Available data section start
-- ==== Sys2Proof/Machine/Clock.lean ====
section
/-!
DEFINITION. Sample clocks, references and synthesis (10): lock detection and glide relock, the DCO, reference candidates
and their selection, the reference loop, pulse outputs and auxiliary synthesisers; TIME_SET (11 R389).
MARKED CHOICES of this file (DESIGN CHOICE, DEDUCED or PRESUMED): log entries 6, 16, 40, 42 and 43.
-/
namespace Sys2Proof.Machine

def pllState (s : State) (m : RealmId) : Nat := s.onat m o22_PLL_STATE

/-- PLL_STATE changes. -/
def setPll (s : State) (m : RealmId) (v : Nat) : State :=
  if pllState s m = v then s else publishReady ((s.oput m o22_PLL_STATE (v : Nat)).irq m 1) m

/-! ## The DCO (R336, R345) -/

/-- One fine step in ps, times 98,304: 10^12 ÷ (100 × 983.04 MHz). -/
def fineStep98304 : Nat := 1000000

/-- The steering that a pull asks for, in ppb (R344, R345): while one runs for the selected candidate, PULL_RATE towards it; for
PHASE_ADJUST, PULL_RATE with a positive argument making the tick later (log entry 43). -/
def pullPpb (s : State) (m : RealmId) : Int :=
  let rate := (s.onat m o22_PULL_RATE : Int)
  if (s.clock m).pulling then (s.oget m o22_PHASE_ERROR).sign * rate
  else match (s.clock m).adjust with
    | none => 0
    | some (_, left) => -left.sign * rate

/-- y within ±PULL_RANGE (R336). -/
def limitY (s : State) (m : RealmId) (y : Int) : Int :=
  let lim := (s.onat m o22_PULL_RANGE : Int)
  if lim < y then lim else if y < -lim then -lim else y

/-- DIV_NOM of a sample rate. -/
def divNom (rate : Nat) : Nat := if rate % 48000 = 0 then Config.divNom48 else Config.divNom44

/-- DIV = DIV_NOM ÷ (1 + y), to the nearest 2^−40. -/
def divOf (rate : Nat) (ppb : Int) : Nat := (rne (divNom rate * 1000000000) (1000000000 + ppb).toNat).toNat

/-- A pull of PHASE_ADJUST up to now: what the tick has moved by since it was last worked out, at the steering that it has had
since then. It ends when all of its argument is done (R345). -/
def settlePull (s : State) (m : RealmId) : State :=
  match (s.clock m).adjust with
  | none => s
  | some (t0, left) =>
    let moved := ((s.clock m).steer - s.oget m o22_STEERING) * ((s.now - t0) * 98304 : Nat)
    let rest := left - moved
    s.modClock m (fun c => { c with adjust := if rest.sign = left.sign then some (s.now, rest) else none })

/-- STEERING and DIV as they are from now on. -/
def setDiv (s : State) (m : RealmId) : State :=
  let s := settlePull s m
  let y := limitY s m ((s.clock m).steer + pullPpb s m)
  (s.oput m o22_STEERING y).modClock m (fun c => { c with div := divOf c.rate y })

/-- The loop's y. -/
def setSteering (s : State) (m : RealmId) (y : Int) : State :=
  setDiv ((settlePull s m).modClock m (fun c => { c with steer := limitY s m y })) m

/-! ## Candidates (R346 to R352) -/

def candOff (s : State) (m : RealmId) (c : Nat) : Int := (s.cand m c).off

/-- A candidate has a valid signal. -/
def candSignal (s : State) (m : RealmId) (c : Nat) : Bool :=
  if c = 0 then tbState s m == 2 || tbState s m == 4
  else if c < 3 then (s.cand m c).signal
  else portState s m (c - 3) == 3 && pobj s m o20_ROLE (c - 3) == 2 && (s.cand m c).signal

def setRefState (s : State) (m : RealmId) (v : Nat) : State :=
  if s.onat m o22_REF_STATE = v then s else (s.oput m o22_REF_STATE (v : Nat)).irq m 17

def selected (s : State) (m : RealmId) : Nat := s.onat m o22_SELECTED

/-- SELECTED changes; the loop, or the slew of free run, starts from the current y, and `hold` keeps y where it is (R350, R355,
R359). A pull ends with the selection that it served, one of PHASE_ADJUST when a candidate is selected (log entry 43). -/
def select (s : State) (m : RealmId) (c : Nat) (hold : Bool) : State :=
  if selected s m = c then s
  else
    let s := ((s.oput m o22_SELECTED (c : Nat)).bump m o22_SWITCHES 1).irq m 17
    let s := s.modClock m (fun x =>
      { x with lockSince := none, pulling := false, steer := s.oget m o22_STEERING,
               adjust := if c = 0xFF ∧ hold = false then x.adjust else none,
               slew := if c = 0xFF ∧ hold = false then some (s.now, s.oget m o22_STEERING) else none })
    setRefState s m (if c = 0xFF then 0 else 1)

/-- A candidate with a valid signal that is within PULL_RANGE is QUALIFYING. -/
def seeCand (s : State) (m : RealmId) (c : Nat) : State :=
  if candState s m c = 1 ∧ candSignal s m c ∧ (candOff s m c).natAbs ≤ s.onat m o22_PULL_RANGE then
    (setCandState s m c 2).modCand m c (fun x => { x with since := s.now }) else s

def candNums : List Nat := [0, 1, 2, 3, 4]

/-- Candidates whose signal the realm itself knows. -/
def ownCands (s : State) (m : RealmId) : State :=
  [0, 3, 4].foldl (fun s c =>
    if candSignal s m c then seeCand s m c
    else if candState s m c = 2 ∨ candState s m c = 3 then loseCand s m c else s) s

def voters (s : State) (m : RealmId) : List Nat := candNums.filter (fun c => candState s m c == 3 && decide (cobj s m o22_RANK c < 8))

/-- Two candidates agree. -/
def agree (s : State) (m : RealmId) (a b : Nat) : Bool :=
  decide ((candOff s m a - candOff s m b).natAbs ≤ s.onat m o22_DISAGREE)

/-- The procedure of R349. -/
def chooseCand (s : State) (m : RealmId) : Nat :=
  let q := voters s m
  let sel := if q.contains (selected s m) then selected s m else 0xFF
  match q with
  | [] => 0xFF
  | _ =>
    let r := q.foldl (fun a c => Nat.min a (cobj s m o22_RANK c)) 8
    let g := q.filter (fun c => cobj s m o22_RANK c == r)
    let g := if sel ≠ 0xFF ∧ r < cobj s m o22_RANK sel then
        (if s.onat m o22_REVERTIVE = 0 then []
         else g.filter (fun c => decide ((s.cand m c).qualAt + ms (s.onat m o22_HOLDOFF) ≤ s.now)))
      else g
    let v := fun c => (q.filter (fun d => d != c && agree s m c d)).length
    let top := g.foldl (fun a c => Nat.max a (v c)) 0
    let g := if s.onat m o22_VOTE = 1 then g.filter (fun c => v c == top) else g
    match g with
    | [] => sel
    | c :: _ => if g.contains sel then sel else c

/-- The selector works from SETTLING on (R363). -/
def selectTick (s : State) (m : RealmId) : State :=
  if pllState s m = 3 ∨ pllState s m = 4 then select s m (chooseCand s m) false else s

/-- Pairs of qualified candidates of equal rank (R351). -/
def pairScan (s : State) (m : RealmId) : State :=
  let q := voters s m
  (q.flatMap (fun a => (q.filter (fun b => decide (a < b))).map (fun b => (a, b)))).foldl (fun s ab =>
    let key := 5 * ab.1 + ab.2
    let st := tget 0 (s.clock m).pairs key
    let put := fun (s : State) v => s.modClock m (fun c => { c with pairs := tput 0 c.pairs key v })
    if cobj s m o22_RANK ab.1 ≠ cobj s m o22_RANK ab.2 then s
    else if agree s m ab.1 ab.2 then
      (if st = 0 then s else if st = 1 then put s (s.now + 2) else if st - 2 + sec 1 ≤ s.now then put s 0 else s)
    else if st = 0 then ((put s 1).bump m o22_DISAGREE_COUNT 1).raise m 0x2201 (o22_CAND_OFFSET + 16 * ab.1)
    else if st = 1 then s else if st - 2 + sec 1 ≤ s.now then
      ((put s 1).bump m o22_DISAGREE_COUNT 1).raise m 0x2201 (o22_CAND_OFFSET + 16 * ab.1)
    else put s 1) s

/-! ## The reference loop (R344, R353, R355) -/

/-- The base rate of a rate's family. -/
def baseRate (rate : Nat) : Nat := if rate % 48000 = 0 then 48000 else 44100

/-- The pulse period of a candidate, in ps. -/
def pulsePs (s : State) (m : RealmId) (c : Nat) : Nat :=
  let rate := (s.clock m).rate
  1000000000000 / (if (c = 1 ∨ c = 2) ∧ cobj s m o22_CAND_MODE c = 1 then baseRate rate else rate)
Available data section end
▶ [Task to complete]: Whenever the string "candNums" shows up in a line of the records, copy that line.

▶ [Worked solution]:
def candNums : List Nat := [0, 1, 2, 3, 4]
def voters (s : State) (m : RealmId) : List Nat := candNums.filter (fun c => candState s m c == 3 && decide (cobj s m o22_RANK c < 8))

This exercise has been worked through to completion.